## Aim of the task:
Repeat exactly, and only, the lines from the line containing "with IV. -/" through the last line of the records below, including both.

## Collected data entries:
===

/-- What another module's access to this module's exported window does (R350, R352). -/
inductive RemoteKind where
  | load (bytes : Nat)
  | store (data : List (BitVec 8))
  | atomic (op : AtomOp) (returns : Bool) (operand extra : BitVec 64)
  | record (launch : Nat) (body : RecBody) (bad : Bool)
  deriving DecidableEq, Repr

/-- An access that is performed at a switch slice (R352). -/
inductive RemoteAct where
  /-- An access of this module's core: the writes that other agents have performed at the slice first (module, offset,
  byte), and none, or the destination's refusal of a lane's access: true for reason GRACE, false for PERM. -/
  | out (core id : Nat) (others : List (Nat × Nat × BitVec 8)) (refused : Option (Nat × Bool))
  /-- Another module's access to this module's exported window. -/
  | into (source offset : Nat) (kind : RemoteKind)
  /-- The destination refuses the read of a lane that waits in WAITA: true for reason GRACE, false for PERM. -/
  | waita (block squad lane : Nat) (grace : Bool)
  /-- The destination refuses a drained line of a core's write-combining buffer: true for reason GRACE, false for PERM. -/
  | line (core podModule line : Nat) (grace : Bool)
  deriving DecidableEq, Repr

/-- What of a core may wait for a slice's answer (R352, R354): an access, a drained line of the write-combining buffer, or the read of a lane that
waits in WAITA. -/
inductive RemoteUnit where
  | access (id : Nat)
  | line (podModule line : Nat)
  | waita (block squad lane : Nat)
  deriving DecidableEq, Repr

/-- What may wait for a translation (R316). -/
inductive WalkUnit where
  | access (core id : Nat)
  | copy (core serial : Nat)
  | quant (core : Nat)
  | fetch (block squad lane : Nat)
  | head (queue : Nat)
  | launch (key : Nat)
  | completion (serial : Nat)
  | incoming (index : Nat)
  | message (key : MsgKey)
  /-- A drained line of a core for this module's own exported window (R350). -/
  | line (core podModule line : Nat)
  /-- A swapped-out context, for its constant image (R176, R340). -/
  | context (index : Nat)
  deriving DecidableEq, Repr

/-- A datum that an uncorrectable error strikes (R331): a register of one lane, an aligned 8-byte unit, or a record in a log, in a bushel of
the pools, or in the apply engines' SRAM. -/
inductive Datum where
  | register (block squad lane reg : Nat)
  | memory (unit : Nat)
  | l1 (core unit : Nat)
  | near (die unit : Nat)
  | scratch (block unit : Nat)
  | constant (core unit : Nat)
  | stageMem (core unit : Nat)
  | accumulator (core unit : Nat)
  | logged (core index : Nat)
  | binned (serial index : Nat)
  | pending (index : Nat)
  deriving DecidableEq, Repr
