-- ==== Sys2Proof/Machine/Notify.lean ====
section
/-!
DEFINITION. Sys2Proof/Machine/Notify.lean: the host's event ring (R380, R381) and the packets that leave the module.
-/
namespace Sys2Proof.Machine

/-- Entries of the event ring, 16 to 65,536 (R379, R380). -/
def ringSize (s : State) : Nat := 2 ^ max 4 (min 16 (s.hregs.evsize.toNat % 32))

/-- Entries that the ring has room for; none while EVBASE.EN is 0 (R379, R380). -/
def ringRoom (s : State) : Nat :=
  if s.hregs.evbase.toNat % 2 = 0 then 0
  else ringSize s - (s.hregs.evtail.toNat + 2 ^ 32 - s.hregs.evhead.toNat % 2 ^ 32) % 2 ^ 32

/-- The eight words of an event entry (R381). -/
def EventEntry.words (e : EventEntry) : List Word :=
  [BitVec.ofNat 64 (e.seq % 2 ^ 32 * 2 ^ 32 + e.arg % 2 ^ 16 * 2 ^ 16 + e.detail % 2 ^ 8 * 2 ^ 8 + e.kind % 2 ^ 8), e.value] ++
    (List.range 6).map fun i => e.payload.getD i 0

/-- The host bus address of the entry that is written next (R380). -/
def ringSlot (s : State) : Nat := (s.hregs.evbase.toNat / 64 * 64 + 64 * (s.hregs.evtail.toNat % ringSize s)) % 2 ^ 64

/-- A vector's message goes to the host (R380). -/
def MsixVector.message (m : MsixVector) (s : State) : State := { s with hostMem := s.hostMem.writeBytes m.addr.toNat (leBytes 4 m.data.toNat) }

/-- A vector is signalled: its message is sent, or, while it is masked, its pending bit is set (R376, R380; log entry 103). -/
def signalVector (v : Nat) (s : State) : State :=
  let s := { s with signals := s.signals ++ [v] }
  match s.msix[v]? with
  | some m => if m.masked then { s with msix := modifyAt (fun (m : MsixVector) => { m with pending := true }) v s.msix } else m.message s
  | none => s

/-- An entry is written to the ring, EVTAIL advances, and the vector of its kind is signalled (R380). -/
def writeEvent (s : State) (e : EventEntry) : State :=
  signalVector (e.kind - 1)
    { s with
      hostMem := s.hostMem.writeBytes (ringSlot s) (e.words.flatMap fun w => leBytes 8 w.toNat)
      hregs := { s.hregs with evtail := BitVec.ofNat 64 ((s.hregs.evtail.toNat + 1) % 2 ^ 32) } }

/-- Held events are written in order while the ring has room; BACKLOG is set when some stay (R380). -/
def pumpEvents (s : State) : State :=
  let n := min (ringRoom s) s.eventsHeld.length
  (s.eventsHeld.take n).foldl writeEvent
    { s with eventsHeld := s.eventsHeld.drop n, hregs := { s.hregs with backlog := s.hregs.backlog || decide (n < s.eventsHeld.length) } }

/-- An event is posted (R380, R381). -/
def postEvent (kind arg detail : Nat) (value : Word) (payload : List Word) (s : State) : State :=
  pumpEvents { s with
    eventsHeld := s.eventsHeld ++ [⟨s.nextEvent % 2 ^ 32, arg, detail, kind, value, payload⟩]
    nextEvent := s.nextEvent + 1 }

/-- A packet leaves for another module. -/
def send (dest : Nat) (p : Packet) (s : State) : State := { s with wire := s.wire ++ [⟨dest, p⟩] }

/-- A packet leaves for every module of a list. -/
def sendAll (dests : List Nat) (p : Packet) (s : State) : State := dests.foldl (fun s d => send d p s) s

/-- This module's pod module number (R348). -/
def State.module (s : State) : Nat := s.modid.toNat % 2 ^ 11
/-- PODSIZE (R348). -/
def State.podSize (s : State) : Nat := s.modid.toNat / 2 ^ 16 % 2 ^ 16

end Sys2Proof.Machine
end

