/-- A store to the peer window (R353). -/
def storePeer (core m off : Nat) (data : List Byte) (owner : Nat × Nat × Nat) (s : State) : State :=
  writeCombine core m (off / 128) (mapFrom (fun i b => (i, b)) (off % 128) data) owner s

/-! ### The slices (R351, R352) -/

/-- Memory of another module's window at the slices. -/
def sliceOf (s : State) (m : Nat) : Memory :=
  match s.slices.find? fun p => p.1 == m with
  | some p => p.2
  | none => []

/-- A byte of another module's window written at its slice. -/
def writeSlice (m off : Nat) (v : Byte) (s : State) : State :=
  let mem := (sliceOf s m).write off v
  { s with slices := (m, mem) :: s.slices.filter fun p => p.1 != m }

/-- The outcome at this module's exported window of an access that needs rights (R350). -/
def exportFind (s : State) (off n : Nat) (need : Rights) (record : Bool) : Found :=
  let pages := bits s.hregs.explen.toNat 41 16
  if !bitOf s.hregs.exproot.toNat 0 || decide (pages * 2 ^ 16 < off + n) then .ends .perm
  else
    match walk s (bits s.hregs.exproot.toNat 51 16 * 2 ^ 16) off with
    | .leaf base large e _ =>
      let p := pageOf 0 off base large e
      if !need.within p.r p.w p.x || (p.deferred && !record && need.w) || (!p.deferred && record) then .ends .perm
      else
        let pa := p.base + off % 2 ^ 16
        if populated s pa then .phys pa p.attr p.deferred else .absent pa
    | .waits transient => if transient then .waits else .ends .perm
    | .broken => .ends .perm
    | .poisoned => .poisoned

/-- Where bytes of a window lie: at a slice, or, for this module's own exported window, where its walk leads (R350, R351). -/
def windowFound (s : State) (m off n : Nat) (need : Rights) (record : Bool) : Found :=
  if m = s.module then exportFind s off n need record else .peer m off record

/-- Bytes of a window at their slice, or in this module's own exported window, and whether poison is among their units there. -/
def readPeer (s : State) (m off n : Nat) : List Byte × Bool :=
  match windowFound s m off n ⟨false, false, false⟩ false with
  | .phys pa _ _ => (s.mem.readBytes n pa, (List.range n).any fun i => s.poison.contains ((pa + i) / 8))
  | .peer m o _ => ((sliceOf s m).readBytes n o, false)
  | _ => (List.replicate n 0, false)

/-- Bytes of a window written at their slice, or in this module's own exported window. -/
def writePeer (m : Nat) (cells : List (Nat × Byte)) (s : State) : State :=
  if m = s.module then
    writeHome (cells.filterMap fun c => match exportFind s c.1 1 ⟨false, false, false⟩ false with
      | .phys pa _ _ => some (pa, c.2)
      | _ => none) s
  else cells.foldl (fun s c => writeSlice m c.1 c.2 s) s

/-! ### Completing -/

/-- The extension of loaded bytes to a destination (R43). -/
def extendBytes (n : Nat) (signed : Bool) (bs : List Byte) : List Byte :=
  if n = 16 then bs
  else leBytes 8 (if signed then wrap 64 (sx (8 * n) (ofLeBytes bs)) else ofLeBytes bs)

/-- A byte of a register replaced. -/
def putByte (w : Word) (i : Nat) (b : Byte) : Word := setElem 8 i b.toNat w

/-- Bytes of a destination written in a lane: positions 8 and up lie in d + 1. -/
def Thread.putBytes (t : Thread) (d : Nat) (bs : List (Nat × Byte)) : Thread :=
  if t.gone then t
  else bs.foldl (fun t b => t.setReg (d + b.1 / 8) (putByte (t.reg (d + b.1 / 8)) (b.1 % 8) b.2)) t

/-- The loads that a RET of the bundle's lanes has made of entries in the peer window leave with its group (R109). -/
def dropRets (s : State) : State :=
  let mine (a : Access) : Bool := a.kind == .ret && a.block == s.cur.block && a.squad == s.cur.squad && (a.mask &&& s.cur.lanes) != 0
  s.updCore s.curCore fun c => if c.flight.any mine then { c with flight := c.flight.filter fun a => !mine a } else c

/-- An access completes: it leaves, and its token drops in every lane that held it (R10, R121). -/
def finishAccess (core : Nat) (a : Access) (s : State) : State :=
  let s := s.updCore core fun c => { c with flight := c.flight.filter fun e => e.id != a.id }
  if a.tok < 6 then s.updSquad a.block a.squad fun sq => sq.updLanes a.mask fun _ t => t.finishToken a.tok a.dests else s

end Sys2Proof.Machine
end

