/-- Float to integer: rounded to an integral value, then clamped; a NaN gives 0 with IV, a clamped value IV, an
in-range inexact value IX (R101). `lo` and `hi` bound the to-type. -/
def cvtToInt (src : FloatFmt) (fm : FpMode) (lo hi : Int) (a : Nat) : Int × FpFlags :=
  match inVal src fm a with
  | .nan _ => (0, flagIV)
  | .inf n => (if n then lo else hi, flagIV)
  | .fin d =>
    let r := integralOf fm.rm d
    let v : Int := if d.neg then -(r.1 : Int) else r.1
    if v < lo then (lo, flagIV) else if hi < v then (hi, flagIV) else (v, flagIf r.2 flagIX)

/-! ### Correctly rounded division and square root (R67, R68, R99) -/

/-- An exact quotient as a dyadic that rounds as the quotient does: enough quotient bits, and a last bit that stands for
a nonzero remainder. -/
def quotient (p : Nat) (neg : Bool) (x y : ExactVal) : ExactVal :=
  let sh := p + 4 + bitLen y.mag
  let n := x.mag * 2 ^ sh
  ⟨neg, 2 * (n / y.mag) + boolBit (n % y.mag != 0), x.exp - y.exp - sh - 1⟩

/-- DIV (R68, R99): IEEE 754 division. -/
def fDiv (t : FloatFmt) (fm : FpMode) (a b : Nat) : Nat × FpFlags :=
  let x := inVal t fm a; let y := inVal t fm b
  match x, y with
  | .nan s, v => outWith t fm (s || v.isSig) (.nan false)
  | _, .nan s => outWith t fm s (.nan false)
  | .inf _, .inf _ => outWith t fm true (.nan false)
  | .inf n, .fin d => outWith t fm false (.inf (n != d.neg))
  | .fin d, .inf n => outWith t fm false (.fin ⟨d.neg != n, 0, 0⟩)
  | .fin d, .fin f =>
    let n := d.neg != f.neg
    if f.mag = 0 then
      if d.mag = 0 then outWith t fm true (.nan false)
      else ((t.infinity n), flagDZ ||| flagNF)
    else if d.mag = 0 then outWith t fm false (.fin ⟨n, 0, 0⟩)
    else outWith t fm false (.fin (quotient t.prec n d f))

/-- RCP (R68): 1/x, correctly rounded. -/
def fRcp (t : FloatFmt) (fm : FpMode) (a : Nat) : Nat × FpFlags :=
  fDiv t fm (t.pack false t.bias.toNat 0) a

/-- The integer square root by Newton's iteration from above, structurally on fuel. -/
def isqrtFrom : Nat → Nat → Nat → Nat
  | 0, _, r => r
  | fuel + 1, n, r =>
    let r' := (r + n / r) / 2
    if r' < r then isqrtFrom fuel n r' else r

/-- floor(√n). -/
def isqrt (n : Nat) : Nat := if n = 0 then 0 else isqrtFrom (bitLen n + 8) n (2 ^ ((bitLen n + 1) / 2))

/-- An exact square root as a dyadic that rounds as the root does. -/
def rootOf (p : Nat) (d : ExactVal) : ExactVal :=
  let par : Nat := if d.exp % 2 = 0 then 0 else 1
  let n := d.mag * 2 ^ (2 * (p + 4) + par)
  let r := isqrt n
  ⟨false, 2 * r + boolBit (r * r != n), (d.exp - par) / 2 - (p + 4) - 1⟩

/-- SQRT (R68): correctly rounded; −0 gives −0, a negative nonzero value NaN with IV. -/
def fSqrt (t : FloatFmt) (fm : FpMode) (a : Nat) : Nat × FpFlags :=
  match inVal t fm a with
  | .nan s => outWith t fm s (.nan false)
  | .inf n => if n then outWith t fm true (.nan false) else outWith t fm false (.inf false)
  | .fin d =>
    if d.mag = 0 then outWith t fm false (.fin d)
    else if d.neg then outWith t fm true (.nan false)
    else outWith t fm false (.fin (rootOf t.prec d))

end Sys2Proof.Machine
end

===

## Response below:
/-- SQRT (R68): correctly rounded; −0 gives −0, a negative nonzero value NaN with IV. -/
def fSqrt (t : FloatFmt) (fm : FpMode) (a : Nat) : Nat × FpFlags :=
  match inVal t fm a with
  | .nan s => outWith t fm s (.nan false)
  | .inf n => if n then outWith t fm true (.nan false) else outWith t fm false (.inf false)
  | .fin d =>
    if d.mag = 0 then outWith t fm false (.fin d)
    else if d.neg then outWith t fm true (.nan false)
    else outWith t fm false (.fin (rootOf t.prec d))

end Sys2Proof.Machine
end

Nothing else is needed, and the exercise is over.